The Register of Shipping for 1815 showed Paragon with Stewart, master, Collins, owner, and trade London–Halifax. It also noted that she had undergone repairs in 1814.

On 21 August Paragon, Stuart, master, sailed from Portsmouth for Halifax. The transport Alexander arrived at Plymouth from Halifax on 25 October. On her way she had encountered Paragon at . Paragon was on her way to Halifax but had been dismasted and was "in great distress". Alexander rendered assistance and parted on 14 October. Paragon, Stewart, master, arrived at Halifax on 5 November, having come via Newfoundland.

| Year | Master | Owner | Trade | Source & notes |
|---|---|---|---|---|
| 1815 | D. Steward | Collins | London–Halifax | Register of Shipping (RS); damages repaired in 1814 |
| 1820 | W. Hide G. Smith | Capt. & Co. | London–Grenada Exmouth–Quebec | Lloyd's Register (LR); large repair 1817 |

On 23 July, Friendship, Weeks, master, had to put into Exmouth with damage.

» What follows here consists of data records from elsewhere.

-- ==== Sys2Proof/Syntax.lean ====
section
/-! DEFINITION. The thirteen commands of spec/30_encoding.md R67, and the host program statements of R79. -/

namespace Sys2Proof

/-- The commands, one constructor per row of the opcode table (30_encoding.md R67). No command has an operand field (R66). -/
inductive Instr where
  | nop
  | count
  | build
  | gencodes
  | wrtree
  | rdtree
  | encode
  | decode
  | project
  | wrmagic
  | chkmagic
  | close
  | clear
  deriving DecidableEq, Repr

/-- The named fields of STATUS that a host branch may test (10_state.md R22, 30_encoding.md R79). -/
inductive StatusField where
  | busy | done | err | ovr | freqValid | treeValid | treeBuilt | codesValid | sizesValid | smaller | tail
  | obits | ibits | errcode
  deriving DecidableEq, Repr

/-- A statement of a host program (30_encoding.md R79), with its labels resolved to statement numbers.
The memory accesses of 20_memory.md R44, R45 stand beside them, so that a host that does not poll can be written. -/
inductive HostStmt where
  /-- `MNEMONIC` or `.word w`: write w to CMD, then poll STATUS until BUSY is 0. -/
  | word (w : Word)
  /-- `MemWrite(addr, n, v)`, with no poll after it (20_memory.md R44). -/
  | memWrite (addr n : Nat) (v : Word)
  /-- `MemRead(addr, n)`; `read NAME` is this at REG_BASE plus the register's offset (20_memory.md R44). -/
  | memRead (addr n : Nat)
  /-- `if STATUS.FIELD == v goto target`, on the last STATUS read. -/
  | branch (f : StatusField) (v target : Nat)
  /-- `attach_in bytes`, with the position the host gives (60_exceptions.md R152, 93 S19). -/
  | attachIn (bytes : List Byte) (pos : Nat)
  /-- `attach_out`: a fresh empty output. -/
  | attachOut
  /-- `stop`: the end of the host program. -/
  | stop
  deriving DecidableEq, Repr

end Sys2Proof
end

Paragon, Smith, master, had run into her as Paragon was coming from America.

Paragon, Smith, master was entering Shields Harbour when she ran aground on the Herd Sand on 4 November 1821. She was later refloated and taken in to South Shields. She underwent a large repair in 1821.

==Fate==
Paragon was last listed in the Register of Shipping in 1825 with trade London coaster. She was last listed in Lloyd's Register in 1830 with trade London–Newcastle. Information in Lloyd's Register was stale, having shown no change relative to 1825.